EMPReSS SOP database

Many of the SOPs used in the project already reside in the SOP database of EUMORPHIA (http://empress.har.mrc.ac.uk). However, any new SOPs implemented and validated as part of EUMODIC, particularly secondary SOPs, will be entered in this database.

Data dissemination

An important secondary aim will be to have a mechanism in place within the data capture system that will enable rapid publication of phenotype data onto the web. We also aim to make the database (or a frequently refreshed copy of it) accessible directly to other, external software systems, for example via direct SOAP queries, in the interests of improved data accessibility and integration. Our longer-term aim in this respect, in collaboration with other phenotype data repositories, is to develop an integrated system for accessing different flavours of mouse phenotype information from a single site. A critical feature of our efforts in data dissemination will be to support links to EUCOMM, EurExpress, EMAGE and EMMA. The close links established between these programmes through PRIME will ensure the development of an integrated data system. The primary data integration module within EuroPhenome will be at the level of the mouse gene that has been knocked out in EUMODIC. This gene will link, via the ENSEMBL/VEGA ID, to numerous data sources, including the expression data for that gene in EURexpress.  A secondary data integration module will be at the level of the phenotype descriptions6 using ontologies such as PATO.  In EuroPhenome, a number of phenotypes will be annotated with phenotype descriptions. These will be linked to numerous other data sources including, for example, expression data in EURexpress that had common descriptions of anatomical structures.

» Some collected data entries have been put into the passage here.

-- ==== Sys2Proof/Laws/KeptMetering.lean ====
section
/-! SUPPORT. Laws/KeptMetering.lean: what the operations of Machine/Metering.lean keep. -/

namespace Sys2Proof.Machine

set_option linter.unusedTactic false
set_option linter.unreachableTactic false

theorem setVs_kept {s₀ s : State} (n : Nat) (v : VsState) (hK : Kept s₀ s) : Kept s₀ (setVs s n v) := by
  unfold setVs
  repeat' first
    | with_reducible first
      | assumption
    | dsimp only | fail_if_no_progress with_reducible refine kept_mk ?_ rfl ?_ ?_ ?_ rfl | exact Nat.le_refl _ | exact Nat.zero_le _

theorem setCirc_kept {s₀ s : State} (c : Nat) (x : Circ) (hK : Kept s₀ s) : Kept s₀ (setCirc s c x) := by
  unfold setCirc
  repeat' first
    | with_reducible first
      | assumption
    | dsimp only | fail_if_no_progress with_reducible refine kept_mk ?_ rfl ?_ ?_ ?_ rfl | exact Nat.le_refl _ | exact Nat.zero_le _

theorem setAcc_kept {s₀ s : State} (c a : Nat) (x : Acc13) (hK : Kept s₀ s) : Kept s₀ (setAcc s c a x) := by
  unfold setAcc
  repeat' first
    | with_reducible first
      | assumption
    | dsimp only | fail_if_no_progress with_reducible refine kept_mk ?_ rfl ?_ ?_ ?_ rfl | exact Nat.le_refl _ | exact Nat.zero_le _

theorem setVig_kept {s₀ s : State} (c : Nat) (v : Vig) (hK : Kept s₀ s) : Kept s₀ (setVig s c v) := by
  unfold setVig
  repeat' first
    | with_reducible first
      | assumption
    | dsimp only | fail_if_no_progress with_reducible refine kept_mk ?_ rfl ?_ ?_ ?_ rfl | exact Nat.le_refl _ | exact Nat.zero_le _

theorem meWrite_kept {s₀ s : State} (ident i : Nat) (v : Word) (q : Wq) (hK : Kept s₀ s) : Kept s₀ (meWrite s ident i v q) := by
  unfold meWrite
  repeat' first
    | with_reducible first
      | assumption | apply writerWrite_kept | apply kept_ite
    | dsimp only | split | fail_if_no_progress with_reducible refine kept_mk ?_ rfl ?_ ?_ ?_ rfl | exact Nat.le_refl _ | exact Nat.zero_le _

theorem writeQ_kept {s₀ s : State} (d : CircDef) (q : Nat) (v : Word) (wq : Wq) (hK : Kept s₀ s) : Kept s₀ (writeQ s d q v wq) := by
  unfold writeQ
  repeat' first
    | with_reducible first
      | assumption | apply meWrite_kept | apply kept_ite
    | dsimp only | split

theorem stepChans_kept {s₀ s : State} (n : Nat) (d : SetCycle) (hK : Kept s₀ s) : Kept s₀ (stepChans s n d) := by
  unfold stepChans
  repeat' first
    | with_reducible first
      | assumption | intro _ | apply foldl_kept | apply foldl_pair_kept
    | dsimp only | split | fail_if_no_progress with_reducible refine kept_mk ?_ rfl ?_ ?_ ?_ rfl | exact Nat.le_refl _ | exact Nat.zero_le _

theorem addQuanta_kept {s₀ s : State} (c a x : Nat) (hK : Kept s₀ s) : Kept s₀ (addQuanta s c a x) := by
  unfold addQuanta
  repeat' first
    | with_reducible first
      | assumption | intro _ | apply setAcc_kept | apply foldl_kept | apply foldl_pair_kept
    | dsimp only | split | fail_if_no_progress with_reducible refine kept_mk ?_ rfl ?_ ?_ ?_ rfl | exact Nat.le_refl _ | exact Nat.zero_le _
    | exact List.length_filter_le _ _ | (apply Nat.le_of_eq; simp; done) | (simp; done) | (rw [(by assumption : _ = _ :: _)]; exact Nat.le_refl _)

theorem addGroup_kept {s₀ s : State} (c : Nat) (e r va : Rat) (hK : Kept s₀ s) : Kept s₀ (addGroup s c e r va) := by
  unfold addGroup
  repeat' first
    | with_reducible first
      | assumption | apply addQuanta_kept | apply kept_ite
    | dsimp only | split

theorem addCycle_kept {s₀ s : State} (d : CircDef) (ps : List PhaseCycle) (hK : Kept s₀ s) : Kept s₀ (addCycle s d ps) := by
  unfold addCycle
  repeat' first
    | with_reducible first
      | assumption | intro _ | apply incF_kept | apply addGroup_kept | apply kept_ite | apply foldl_kept | apply foldl_pair_kept
    | dsimp only | split

theorem resetIntervals_kept {s₀ s : State} (c : Nat) (hK : Kept s₀ s) : Kept s₀ (resetIntervals s c) := by
  unfold resetIntervals
  repeat' first
    | with_reducible first
      | assumption | intro _ | apply logEvent_kept | apply setFs_kept | apply takeAsk_kept | apply setAcc_kept | apply kept_ite | apply foldl_kept
      | apply foldl_pair_kept
    | dsimp only | split | fail_if_no_progress with_reducible refine kept_mk ?_ rfl ?_ ?_ ?_ rfl | exact Nat.le_refl _ | exact Nat.zero_le _

theorem ledgerRecord_kept {s₀ s : State} (hK : Kept s₀ s) : Kept s₀ (ledgerRecord s) := by
  unfold ledgerRecord
  repeat' first
    | with_reducible first
      | assumption | apply kept_ite
    | dsimp only | split | fail_if_no_progress with_reducible refine kept_mk ?_ rfl ?_ ?_ ?_ rfl | exact Nat.le_refl _ | exact Nat.zero_le _

theorem closeLedger_kept {s₀ s : State} (d : CircDef) (tick : Nat) (hK : Kept s₀ s) : Kept s₀ (closeLedger s d tick) := by
  unfold closeLedger
  repeat' first
    | with_reducible first
      | assumption | intro _ | apply ledgerRecord_kept
    | dsimp only | split | fail_if_no_progress with_reducible refine kept_mk ?_ rfl ?_ ?_ ?_ rfl | exact Nat.le_refl _ | exact Nat.zero_le _
    | exact List.length_filter_le _ _ | (apply Nat.le_of_eq; simp; done) | (simp; done) | (rw [(by assumption : _ = _ :: _)]; exact Nat.le_refl _)

theorem updCircuits_kept {s₀ s : State} (hK : Kept s₀ s) : Kept s₀ (updCircuits s) := by
  unfold updCircuits
  repeat' first
    | with_reducible first
      | assumption | intro _ | apply setF_kept | apply foldl_kept | apply foldl_pair_kept
    | dsimp only | split

theorem applyNext_kept {s₀ s : State} (c : Nat) (n : CircNext) (hK : Kept s₀ s) : Kept s₀ (applyNext s c n) := by
  unfold applyNext
  repeat' first
    | with_reducible first
      | assumption | intro _ | apply setCirc_kept | apply closeLedger_kept | apply updCircuits_kept | apply kept_ite
    | dsimp only | split | fail_if_no_progress with_reducible refine kept_mk ?_ rfl ?_ ?_ ?_ rfl | exact Nat.le_refl _ | exact Nat.zero_le _

theorem commitCircuit_kept {s₀ s : State} (c : Nat) (d : Option CircDef) (hK : Kept s₀ s) : Kept s₀ (commitCircuit s c d) := by
  unfold commitCircuit
  repeat' first
    | with_reducible first
      | assumption | intro _ | apply setCirc_kept | apply applyNext_kept | apply kept_ite
    | dsimp only | split | fail_if_no_progress with_reducible refine kept_mk ?_ rfl ?_ ?_ ?_ rfl | exact Nat.le_refl _ | exact Nat.zero_le _

theorem restoreCircuit_kept {s₀ s : State} (c : Nat) (d : CircDef) (hK : Kept s₀ s) : Kept s₀ (restoreCircuit s c d) := by
  unfold restoreCircuit
  repeat' first
    | with_reducible first
      | assumption | intro _ | apply setCirc_kept | apply updCircuits_kept | apply commitCircuit_kept | apply kept_ite
    | dsimp only | split

theorem overrange_kept {s₀ s : State} (i : Nat) (hK : Kept s₀ s) : Kept s₀ (overrange s i) := by
  unfold overrange
  repeat' first
    | with_reducible first
      | assumption | apply incSatF_kept | apply setF_kept | apply raise_kept
    | dsimp only

theorem countPart_kept {s₀ s : State} (v : VsCfg) (d : SetCycle) (dur : Rat) (c a b : Nat) (hK : Kept s₀ s) : Kept s₀ (countPart s v d dur c
    a b) := by
  unfold countPart
  repeat' first
    | with_reducible first
      | assumption | intro _ | apply setCirc_kept | apply addCycle_kept | apply kept_ite | apply foldl_kept | apply foldl_pair_kept
    | dsimp only | split | fail_if_no_progress with_reducible refine kept_mk ?_ rfl ?_ ?_ ?_ rfl | exact Nat.le_refl _ | exact Nat.zero_le _

theorem cycleParts_kept {s₀ s : State} (v : VsCfg) (d : SetCycle) (dur : Rat) (c a : Nat) (l : List CircNext) (h : Kept s₀ s) :
    Kept s₀ (cycleParts s v d dur c a l) := by
  induction l generalizing s a with
  | nil => exact countPart_kept _ _ _ _ _ _ h
  | cons n ns ih => exact ih _ (applyNext_kept _ _ (countPart_kept _ _ _ _ _ _ h))

theorem cycleCircuit_kept {s₀ s : State} (v : VsCfg) (d : SetCycle) (dur : Rat) (c : Nat) (hK : Kept s₀ s) : Kept s₀ (cycleCircuit s v d dur
    c) := by
  unfold cycleCircuit
  repeat' first
    | with_reducible first
      | assumption | intro _ | apply setCirc_kept | apply resetIntervals_kept | apply cycleParts_kept | apply kept_ite
    | dsimp only | split | fail_if_no_progress with_reducible refine kept_mk ?_ rfl ?_ ?_ ?_ rfl | exact Nat.le_refl _ | exact Nat.zero_le _

theorem cycleCircuits_kept {s₀ s : State} (n : Nat) (v : VsCfg) (d : SetCycle) (dur : Rat) (hK : Kept s₀ s) : Kept s₀ (cycleCircuits s n v d
    dur) := by
  unfold cycleCircuits
  repeat' first
    | with_reducible first
      | assumption | intro _ | apply cycleCircuit_kept | apply foldl_kept | apply foldl_pair_kept
    | dsimp only | split

theorem takeOverranges_kept {s₀ s : State} (n : Nat) (d : SetCycle) (hK : Kept s₀ s) : Kept s₀ (takeOverranges s n d) := by
  unfold takeOverranges
  repeat' first
    | with_reducible first
      | assumption | intro _ | apply overrange_kept | apply foldl_kept | apply foldl_pair_kept
    | dsimp only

Links with other phenome databases

It is important that the existing and new databases for data on mouse functional genomics are linked either physically or by search terms, so that data can be mined from one database to another. This will make data more accessible and also add value. Scientists in EUMORPHIA have been working closely with other mouse phenotyping efforts and have formed close links with scientists in the JAX, Oak Ridge National Laboratory, RIKEN and Australia. They have met twice at an International Phenome meeting organised by the PRIME project (EC- funded Coordination Action). It is envisaged that these links will be continued through the Casimir project ((EC- funded Coordination Action, under contract negotiation).

Further development of mouse phenotype ontologies

Capturing data from the phenotyping experiments will provide a test of our ontology schema and it is likely that we will be faced with unforeseen challenges in representing the data. In particular, there remains an unresolved issue concerning the interpretation of raw data from (for example) behavioural tests - data such as "time at periphery in an open field test" require further interpretation to convert them into phenotype descriptions immediately useful to scientists. We are also likely to discover incompleteness in the existing ontologies which will need to be remedied. Furthermore, in order to provide the maximum utility, we will investigate ways of relating phenotype data to human (clinical) phenotype data to aid inference about the possible utility of particular mouse lines as models of human disease. An area of particular emphasis in this respect is the description of the full range of pathology data (as opposed to histopathology, which is currently covered by the MPATH ontology), which is likely to be best addressed using a combinatorial schema similar to that described for phenotypes in general.